> _YOUR ASSIGNMENT_: Considering every line below, count those with the word "flatMap" and give only the result.

> _MATERIAL FOR THIS TASK_:

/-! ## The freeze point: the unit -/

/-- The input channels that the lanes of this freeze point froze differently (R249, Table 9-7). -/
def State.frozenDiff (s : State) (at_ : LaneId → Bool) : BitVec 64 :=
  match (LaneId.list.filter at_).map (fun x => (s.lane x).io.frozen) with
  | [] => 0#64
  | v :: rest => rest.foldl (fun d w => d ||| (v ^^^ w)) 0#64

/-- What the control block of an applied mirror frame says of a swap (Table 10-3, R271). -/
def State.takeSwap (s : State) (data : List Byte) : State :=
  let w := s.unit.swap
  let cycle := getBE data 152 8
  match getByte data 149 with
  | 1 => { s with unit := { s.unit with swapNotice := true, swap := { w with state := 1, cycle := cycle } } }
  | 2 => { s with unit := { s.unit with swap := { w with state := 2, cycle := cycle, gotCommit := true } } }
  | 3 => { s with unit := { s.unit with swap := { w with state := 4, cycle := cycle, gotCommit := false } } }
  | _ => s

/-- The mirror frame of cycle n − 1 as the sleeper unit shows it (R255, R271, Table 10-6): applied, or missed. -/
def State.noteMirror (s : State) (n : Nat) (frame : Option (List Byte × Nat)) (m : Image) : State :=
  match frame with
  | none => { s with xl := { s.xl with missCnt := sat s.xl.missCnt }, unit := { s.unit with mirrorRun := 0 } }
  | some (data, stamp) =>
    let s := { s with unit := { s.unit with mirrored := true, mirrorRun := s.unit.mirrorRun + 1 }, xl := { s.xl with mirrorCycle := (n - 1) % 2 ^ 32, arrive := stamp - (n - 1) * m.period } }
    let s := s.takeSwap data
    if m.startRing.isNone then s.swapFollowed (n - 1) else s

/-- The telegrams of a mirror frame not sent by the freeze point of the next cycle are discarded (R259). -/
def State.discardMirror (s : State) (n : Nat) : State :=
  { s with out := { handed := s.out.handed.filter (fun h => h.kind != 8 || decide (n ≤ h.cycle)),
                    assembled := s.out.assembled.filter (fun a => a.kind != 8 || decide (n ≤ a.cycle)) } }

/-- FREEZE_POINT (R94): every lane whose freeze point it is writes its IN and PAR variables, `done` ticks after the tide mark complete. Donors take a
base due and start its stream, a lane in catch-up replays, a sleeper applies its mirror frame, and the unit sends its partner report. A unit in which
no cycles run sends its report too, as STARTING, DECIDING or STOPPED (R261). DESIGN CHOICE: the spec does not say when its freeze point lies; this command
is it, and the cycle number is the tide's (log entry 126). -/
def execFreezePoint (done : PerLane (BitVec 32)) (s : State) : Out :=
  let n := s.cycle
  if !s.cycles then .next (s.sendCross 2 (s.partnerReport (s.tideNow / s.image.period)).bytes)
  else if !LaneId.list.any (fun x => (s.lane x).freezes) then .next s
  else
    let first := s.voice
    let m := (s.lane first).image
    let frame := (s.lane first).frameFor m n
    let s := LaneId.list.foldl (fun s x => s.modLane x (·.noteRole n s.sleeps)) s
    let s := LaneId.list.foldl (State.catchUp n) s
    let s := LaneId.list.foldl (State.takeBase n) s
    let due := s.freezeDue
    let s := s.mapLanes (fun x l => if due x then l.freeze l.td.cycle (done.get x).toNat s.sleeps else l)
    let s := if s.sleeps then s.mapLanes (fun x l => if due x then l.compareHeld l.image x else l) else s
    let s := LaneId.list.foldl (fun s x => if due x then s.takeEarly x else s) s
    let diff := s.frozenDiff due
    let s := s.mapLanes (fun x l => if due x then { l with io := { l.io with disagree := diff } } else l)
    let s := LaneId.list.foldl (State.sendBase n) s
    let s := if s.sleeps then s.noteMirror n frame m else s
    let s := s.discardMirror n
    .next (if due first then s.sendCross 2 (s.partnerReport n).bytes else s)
* * *
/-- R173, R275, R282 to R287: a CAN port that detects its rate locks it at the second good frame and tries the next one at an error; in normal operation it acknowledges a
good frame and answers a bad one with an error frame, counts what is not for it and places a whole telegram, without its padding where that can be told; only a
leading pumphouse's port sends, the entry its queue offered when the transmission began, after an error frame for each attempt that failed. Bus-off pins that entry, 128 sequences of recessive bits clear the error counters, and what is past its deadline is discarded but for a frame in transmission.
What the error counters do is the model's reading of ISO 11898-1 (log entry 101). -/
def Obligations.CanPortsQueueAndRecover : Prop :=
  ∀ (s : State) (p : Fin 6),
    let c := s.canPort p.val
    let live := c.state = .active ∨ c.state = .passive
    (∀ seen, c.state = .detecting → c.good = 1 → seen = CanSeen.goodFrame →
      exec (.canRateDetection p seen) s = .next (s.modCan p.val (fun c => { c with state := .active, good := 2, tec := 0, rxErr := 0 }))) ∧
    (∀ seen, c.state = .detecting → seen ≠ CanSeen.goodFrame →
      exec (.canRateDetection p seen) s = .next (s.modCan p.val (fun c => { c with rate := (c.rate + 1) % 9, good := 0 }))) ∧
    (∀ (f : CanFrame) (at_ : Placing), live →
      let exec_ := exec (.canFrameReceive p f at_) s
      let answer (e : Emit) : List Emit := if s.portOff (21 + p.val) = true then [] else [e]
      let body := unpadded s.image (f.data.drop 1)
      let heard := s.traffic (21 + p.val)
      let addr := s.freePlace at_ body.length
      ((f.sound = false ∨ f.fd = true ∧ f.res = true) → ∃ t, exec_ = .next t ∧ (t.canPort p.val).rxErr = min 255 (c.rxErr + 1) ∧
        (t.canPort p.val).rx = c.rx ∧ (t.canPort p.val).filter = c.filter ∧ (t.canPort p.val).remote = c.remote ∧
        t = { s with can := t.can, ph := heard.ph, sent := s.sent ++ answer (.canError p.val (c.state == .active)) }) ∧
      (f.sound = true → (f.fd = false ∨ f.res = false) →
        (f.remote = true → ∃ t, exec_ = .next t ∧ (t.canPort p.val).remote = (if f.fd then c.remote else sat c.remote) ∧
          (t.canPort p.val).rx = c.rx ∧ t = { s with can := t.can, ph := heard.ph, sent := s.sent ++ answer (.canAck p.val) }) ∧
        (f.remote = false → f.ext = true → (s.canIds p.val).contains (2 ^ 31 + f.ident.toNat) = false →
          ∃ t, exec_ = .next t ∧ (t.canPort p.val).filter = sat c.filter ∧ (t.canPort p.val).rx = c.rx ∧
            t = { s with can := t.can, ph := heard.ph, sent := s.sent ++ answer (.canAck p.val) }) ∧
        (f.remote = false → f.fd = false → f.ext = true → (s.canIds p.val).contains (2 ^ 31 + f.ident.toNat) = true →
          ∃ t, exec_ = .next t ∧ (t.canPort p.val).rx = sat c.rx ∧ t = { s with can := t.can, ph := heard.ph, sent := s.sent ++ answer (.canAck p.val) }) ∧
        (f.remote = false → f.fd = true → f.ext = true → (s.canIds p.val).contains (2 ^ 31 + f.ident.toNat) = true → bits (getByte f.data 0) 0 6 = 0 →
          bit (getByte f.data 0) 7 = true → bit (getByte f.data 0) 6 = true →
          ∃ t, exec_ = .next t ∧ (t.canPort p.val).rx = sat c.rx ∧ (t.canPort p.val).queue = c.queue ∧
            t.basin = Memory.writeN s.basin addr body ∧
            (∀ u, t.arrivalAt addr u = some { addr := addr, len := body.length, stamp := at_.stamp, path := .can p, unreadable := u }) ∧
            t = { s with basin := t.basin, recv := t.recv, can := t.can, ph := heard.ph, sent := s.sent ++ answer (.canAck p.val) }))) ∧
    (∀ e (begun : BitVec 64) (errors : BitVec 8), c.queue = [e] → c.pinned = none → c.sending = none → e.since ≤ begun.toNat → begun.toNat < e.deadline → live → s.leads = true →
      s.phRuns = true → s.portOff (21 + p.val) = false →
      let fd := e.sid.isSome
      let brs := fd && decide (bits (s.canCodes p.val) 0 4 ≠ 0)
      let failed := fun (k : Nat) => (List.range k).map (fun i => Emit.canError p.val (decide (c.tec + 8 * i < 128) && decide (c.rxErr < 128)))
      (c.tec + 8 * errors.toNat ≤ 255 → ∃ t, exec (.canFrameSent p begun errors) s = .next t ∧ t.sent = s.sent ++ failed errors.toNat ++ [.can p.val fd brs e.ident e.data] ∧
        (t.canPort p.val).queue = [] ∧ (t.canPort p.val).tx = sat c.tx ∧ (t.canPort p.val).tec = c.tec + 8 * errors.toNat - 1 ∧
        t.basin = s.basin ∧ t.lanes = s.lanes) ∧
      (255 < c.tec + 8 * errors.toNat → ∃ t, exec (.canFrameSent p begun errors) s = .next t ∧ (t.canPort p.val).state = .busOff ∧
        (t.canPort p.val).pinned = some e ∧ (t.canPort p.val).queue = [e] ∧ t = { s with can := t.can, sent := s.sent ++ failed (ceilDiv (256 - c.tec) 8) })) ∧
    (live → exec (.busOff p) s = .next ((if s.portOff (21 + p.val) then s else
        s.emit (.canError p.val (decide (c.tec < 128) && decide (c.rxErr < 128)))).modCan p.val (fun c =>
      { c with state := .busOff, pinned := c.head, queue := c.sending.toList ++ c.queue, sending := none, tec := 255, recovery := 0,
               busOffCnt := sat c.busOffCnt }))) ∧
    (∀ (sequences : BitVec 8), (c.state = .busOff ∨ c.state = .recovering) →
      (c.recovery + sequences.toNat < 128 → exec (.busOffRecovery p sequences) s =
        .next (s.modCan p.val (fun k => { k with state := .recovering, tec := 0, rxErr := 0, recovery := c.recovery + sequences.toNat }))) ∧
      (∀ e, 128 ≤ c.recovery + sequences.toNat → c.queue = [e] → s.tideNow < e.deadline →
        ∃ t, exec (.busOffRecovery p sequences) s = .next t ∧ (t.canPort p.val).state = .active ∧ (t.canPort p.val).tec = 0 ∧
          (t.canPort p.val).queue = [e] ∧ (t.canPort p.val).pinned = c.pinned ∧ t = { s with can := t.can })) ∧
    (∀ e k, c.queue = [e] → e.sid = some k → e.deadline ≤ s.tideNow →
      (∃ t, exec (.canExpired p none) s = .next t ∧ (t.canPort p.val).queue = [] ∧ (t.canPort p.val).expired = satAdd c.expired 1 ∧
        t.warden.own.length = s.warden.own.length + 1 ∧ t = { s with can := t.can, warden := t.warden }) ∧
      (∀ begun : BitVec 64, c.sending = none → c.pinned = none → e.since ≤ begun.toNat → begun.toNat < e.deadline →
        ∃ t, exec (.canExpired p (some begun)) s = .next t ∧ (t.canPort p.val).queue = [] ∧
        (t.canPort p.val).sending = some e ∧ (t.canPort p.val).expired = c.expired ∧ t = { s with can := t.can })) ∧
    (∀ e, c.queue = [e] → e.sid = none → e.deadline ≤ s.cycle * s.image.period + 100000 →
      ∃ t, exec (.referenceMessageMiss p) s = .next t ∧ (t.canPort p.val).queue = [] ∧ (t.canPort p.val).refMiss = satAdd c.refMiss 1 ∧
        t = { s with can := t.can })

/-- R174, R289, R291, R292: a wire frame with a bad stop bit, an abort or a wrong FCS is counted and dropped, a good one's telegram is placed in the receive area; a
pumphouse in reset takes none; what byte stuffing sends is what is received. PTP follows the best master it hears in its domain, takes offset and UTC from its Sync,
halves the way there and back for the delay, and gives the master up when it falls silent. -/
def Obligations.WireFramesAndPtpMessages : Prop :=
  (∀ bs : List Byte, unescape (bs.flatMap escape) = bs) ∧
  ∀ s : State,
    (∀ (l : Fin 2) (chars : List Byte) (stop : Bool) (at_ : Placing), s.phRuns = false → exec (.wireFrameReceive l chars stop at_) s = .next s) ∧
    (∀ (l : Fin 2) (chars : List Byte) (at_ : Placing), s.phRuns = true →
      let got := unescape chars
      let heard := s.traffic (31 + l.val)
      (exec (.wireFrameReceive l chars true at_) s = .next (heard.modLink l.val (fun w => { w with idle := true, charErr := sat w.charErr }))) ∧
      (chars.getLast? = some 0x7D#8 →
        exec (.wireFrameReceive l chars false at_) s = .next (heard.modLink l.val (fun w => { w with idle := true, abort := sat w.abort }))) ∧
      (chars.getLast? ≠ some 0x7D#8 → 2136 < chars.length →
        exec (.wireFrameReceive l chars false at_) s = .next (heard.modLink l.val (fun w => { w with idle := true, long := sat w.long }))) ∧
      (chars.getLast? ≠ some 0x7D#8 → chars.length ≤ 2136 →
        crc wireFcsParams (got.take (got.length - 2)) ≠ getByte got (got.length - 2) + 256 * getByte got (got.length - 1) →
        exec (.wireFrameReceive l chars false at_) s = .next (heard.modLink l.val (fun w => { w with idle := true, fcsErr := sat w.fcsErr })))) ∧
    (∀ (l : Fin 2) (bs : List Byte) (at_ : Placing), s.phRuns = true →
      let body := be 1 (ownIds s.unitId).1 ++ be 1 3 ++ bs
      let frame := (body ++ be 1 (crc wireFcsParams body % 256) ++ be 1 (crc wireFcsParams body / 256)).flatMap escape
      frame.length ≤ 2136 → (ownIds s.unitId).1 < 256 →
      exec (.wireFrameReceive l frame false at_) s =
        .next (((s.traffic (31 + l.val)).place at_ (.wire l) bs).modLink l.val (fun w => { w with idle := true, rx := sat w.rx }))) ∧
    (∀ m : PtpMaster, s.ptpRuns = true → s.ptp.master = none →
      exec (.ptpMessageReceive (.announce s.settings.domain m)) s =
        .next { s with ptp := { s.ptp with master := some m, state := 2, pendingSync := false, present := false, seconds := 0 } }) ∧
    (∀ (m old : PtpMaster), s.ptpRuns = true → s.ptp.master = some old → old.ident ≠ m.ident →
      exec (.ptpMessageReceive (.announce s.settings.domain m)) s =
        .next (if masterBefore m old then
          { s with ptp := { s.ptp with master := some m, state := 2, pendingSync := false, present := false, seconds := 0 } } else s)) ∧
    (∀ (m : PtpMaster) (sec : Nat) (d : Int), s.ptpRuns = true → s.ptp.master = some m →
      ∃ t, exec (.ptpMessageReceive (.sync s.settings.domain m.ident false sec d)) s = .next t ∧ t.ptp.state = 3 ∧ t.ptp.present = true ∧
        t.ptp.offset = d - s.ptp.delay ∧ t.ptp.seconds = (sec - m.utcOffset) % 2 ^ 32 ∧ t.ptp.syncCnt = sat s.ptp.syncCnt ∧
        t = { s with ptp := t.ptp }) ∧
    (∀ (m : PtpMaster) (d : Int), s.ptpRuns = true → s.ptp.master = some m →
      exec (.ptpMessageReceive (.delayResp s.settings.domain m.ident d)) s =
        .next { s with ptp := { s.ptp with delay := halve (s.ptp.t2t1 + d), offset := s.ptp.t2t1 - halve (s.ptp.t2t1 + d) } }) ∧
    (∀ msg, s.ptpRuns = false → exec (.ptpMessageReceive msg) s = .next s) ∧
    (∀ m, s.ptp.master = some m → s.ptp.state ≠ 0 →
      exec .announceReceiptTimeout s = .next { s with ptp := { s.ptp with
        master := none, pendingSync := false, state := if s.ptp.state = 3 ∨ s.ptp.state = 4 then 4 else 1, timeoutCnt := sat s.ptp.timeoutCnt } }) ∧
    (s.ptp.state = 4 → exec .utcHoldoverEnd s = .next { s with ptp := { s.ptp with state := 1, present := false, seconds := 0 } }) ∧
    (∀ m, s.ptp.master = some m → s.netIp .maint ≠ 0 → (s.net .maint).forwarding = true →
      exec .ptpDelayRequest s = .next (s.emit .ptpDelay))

> _TASK OUTPUT_: 2